What you need to do:
Find the line containing "def fp151 : Nat" in the records below. Copy exactly that line and each one after it, ending at the line containing "def fp155 : Nat", and nothing more.

Dataset records below:

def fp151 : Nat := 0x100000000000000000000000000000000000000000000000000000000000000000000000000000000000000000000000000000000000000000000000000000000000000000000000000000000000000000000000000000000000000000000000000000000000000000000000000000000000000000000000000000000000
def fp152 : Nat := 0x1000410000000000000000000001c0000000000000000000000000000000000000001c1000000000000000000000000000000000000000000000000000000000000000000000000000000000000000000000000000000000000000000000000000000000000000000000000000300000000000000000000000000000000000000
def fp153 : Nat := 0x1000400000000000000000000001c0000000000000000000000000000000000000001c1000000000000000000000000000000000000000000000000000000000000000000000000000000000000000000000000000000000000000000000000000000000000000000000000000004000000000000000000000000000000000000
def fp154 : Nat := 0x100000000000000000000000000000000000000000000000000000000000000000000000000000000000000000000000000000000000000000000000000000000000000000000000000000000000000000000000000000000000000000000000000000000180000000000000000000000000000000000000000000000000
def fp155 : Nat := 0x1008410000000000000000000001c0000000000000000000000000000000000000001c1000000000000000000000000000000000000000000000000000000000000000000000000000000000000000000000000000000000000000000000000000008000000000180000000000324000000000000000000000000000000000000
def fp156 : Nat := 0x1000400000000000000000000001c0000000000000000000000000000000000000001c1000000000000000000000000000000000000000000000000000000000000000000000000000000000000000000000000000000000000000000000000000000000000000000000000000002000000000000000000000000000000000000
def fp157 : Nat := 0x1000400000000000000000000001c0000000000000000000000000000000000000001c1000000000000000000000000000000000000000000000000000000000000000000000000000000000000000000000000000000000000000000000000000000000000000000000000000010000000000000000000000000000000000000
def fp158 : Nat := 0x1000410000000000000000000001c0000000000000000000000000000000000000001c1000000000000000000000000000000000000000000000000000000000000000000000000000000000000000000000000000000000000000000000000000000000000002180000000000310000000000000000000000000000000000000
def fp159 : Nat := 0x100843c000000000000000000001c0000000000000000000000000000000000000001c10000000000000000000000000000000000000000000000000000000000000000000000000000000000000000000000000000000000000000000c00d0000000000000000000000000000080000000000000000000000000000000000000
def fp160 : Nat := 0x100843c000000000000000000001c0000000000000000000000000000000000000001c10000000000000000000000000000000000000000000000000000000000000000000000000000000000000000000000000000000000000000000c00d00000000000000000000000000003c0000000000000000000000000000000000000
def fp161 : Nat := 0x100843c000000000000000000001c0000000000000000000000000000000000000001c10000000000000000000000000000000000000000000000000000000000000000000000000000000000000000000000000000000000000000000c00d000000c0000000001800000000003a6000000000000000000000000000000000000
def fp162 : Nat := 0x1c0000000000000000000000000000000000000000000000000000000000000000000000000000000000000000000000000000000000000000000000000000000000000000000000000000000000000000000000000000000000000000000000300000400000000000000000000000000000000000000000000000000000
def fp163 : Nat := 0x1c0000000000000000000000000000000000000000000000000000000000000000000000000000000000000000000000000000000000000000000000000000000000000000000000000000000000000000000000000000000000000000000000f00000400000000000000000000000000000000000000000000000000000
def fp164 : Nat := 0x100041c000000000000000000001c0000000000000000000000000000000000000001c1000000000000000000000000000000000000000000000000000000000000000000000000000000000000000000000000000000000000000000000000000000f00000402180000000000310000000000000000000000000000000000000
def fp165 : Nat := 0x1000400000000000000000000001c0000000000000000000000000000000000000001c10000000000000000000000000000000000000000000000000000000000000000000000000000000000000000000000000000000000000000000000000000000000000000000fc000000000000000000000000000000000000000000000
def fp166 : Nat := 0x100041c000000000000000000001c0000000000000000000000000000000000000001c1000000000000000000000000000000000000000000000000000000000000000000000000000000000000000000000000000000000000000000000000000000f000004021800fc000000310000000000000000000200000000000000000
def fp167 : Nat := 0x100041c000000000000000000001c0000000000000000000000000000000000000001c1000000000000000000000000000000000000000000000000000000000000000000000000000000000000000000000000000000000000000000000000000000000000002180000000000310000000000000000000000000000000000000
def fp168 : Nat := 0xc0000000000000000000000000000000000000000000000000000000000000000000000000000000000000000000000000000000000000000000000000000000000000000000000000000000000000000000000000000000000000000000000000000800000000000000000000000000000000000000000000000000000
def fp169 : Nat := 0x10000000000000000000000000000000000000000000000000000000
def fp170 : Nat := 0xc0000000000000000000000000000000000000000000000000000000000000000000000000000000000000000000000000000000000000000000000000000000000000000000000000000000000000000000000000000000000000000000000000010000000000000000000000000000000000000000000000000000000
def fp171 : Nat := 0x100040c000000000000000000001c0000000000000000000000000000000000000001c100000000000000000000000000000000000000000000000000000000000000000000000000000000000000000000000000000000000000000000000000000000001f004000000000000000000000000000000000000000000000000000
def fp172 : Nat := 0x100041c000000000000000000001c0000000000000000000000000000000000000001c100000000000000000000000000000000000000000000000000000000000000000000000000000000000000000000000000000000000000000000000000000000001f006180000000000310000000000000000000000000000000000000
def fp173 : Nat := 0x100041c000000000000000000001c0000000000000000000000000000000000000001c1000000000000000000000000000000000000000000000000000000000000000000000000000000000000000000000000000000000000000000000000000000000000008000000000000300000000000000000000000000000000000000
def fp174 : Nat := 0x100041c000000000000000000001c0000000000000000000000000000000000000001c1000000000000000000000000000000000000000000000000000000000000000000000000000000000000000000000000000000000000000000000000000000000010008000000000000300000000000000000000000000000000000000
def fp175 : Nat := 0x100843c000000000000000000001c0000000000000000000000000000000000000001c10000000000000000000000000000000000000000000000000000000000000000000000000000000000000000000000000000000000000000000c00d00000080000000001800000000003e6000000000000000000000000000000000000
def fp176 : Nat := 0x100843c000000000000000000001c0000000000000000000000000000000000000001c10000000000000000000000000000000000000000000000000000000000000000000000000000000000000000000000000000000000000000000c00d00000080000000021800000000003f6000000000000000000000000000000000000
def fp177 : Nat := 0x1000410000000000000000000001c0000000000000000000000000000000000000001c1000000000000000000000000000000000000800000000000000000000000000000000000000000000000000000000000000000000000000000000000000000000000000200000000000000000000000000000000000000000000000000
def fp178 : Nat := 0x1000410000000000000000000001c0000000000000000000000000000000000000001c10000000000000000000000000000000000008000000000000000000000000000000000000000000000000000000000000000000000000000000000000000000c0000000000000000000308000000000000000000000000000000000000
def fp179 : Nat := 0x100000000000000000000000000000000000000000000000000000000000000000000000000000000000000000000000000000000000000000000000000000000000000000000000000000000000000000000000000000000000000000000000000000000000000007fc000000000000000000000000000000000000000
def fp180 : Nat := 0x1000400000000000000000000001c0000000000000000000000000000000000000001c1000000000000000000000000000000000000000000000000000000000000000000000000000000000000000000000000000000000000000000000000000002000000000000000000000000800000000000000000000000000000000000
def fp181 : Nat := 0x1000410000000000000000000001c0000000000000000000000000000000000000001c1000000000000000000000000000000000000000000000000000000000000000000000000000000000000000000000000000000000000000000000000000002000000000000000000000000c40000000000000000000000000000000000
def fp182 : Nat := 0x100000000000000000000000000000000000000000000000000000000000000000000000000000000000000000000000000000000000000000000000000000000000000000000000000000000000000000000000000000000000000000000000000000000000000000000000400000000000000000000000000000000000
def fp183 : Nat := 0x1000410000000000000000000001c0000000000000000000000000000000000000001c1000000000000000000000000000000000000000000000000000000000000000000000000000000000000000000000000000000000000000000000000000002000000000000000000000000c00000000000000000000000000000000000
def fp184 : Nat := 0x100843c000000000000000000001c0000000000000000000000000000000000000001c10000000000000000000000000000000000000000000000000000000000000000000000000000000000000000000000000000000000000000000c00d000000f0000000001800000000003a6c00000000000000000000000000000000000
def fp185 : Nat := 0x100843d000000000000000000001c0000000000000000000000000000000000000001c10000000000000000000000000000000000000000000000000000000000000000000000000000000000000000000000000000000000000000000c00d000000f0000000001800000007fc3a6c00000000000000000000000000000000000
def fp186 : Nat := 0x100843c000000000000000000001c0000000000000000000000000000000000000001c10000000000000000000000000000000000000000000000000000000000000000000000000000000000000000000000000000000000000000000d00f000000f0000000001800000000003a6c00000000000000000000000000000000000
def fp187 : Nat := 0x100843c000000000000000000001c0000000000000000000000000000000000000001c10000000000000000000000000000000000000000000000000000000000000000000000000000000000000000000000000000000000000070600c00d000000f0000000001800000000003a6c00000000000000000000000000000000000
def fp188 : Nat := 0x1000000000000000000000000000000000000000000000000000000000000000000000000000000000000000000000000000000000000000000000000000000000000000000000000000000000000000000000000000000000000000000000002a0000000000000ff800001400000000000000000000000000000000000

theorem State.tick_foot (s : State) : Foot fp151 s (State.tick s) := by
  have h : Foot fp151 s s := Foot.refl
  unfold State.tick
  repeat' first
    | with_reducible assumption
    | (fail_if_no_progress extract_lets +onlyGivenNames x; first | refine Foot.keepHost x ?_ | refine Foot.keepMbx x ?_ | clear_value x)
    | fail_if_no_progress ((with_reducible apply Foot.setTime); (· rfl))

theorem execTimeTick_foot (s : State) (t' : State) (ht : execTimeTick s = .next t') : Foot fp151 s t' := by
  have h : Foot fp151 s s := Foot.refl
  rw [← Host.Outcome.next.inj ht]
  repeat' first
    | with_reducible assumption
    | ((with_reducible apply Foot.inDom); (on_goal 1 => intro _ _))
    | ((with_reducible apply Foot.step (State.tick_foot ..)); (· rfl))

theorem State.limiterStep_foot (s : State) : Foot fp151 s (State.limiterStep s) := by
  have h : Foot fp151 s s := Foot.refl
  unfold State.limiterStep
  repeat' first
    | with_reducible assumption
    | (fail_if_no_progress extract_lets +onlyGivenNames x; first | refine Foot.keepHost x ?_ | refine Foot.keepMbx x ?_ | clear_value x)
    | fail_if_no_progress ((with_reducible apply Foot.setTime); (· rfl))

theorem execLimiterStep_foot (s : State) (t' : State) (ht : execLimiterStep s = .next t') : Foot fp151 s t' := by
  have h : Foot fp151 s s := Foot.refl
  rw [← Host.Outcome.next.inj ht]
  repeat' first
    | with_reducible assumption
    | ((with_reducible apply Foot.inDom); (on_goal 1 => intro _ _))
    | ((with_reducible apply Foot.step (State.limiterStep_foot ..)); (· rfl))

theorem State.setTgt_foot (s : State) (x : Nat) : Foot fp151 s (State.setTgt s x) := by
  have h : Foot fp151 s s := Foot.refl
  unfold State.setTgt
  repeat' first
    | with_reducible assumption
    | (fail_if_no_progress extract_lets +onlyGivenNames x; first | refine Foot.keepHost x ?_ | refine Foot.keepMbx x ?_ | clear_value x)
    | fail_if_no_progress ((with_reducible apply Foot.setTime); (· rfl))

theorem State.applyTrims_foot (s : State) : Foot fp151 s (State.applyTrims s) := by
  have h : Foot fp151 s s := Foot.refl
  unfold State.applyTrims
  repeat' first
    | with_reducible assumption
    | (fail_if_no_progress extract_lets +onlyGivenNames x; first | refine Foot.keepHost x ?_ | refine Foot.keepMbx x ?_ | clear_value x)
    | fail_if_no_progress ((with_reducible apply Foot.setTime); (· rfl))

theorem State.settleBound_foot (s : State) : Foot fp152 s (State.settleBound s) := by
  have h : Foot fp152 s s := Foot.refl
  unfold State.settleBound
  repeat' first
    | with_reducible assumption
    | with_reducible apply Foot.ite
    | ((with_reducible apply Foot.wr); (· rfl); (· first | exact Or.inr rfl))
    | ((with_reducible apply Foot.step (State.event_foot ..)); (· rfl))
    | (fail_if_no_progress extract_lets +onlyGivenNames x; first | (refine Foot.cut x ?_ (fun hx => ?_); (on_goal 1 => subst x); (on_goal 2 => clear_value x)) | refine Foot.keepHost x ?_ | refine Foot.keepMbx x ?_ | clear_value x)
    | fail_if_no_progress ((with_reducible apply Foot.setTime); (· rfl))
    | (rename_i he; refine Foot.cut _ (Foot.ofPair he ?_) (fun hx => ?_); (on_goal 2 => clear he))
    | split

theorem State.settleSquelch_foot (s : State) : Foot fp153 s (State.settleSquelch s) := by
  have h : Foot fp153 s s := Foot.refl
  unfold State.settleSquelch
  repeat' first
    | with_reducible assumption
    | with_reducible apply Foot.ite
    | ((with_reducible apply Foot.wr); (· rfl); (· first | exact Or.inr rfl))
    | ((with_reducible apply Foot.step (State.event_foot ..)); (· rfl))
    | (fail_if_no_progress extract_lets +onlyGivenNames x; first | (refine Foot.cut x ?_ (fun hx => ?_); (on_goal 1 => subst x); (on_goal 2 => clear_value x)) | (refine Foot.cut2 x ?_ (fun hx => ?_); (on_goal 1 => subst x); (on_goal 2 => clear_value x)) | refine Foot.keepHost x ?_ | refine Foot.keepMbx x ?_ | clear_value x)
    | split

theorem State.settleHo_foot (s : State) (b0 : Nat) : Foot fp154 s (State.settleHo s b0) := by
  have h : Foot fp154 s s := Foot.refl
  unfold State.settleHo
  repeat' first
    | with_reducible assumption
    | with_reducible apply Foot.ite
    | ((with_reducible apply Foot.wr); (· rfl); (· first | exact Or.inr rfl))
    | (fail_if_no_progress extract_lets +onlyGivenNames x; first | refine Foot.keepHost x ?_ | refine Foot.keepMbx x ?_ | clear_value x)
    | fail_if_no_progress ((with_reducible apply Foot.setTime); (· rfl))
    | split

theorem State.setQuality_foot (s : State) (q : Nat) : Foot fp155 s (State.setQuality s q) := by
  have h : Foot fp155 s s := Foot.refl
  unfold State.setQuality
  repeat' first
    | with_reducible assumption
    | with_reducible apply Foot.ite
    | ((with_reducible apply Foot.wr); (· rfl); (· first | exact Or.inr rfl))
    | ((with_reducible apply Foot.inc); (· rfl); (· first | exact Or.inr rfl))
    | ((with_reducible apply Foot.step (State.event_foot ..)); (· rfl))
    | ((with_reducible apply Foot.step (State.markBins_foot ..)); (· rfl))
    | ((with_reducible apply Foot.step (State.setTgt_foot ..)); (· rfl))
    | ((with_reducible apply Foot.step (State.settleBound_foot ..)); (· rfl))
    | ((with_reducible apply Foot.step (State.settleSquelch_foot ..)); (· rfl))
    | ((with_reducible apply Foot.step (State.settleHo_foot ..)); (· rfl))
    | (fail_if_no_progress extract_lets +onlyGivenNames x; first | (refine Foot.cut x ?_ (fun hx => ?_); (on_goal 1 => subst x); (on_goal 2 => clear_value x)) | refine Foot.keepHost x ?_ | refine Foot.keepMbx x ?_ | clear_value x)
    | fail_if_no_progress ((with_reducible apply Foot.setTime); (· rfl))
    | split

End of Dataset records.
Dataset records below:

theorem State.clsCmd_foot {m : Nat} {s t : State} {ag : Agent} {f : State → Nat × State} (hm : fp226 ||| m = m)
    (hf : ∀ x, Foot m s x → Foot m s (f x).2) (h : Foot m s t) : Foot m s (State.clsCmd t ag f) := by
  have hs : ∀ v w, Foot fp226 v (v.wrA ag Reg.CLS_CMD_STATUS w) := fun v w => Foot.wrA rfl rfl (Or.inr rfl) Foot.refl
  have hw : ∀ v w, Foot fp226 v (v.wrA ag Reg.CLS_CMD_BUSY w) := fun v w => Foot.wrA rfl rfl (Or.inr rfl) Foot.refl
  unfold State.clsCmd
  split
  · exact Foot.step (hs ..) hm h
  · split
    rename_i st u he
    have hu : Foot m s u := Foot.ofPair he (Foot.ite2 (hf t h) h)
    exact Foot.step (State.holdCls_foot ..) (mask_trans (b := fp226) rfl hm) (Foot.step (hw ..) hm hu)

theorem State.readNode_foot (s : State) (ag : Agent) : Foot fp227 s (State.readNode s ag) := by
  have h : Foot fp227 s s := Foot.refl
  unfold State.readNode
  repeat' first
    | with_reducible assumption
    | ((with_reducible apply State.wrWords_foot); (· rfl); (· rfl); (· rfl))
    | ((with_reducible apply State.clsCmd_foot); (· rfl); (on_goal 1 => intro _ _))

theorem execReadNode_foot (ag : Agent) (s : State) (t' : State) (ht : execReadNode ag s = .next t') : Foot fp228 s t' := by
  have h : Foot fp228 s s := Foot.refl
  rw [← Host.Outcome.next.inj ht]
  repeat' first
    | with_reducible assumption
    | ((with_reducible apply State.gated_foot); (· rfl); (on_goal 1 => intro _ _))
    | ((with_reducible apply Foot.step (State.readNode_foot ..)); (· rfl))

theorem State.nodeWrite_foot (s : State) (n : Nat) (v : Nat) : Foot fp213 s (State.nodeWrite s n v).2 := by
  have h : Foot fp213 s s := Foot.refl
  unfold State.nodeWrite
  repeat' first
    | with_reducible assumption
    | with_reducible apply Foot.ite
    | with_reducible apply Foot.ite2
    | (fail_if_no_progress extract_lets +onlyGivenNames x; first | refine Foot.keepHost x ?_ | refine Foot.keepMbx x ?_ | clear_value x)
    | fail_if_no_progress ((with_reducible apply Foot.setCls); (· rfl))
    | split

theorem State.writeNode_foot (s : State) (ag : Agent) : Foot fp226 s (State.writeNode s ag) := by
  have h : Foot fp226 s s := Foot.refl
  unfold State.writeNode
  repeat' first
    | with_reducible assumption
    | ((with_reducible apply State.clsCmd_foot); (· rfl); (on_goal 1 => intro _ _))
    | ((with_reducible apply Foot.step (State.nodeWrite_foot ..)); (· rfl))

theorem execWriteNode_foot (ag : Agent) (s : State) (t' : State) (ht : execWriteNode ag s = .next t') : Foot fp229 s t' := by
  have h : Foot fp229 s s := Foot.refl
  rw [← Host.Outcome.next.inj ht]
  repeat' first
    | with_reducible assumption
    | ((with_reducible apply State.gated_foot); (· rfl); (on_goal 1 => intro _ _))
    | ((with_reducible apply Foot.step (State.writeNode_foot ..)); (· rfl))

End of Dataset records.

Answer to this problem:
def fp151 : Nat := 0x100000000000000000000000000000000000000000000000000000000000000000000000000000000000000000000000000000000000000000000000000000000000000000000000000000000000000000000000000000000000000000000000000000000000000000000000000000000000000000000000000000000000
def fp152 : Nat := 0x1000410000000000000000000001c0000000000000000000000000000000000000001c1000000000000000000000000000000000000000000000000000000000000000000000000000000000000000000000000000000000000000000000000000000000000000000000000000300000000000000000000000000000000000000
def fp153 : Nat := 0x1000400000000000000000000001c0000000000000000000000000000000000000001c1000000000000000000000000000000000000000000000000000000000000000000000000000000000000000000000000000000000000000000000000000000000000000000000000000004000000000000000000000000000000000000
def fp154 : Nat := 0x100000000000000000000000000000000000000000000000000000000000000000000000000000000000000000000000000000000000000000000000000000000000000000000000000000000000000000000000000000000000000000000000000000000180000000000000000000000000000000000000000000000000
def fp155 : Nat := 0x1008410000000000000000000001c0000000000000000000000000000000000000001c1000000000000000000000000000000000000000000000000000000000000000000000000000000000000000000000000000000000000000000000000000008000000000180000000000324000000000000000000000000000000000000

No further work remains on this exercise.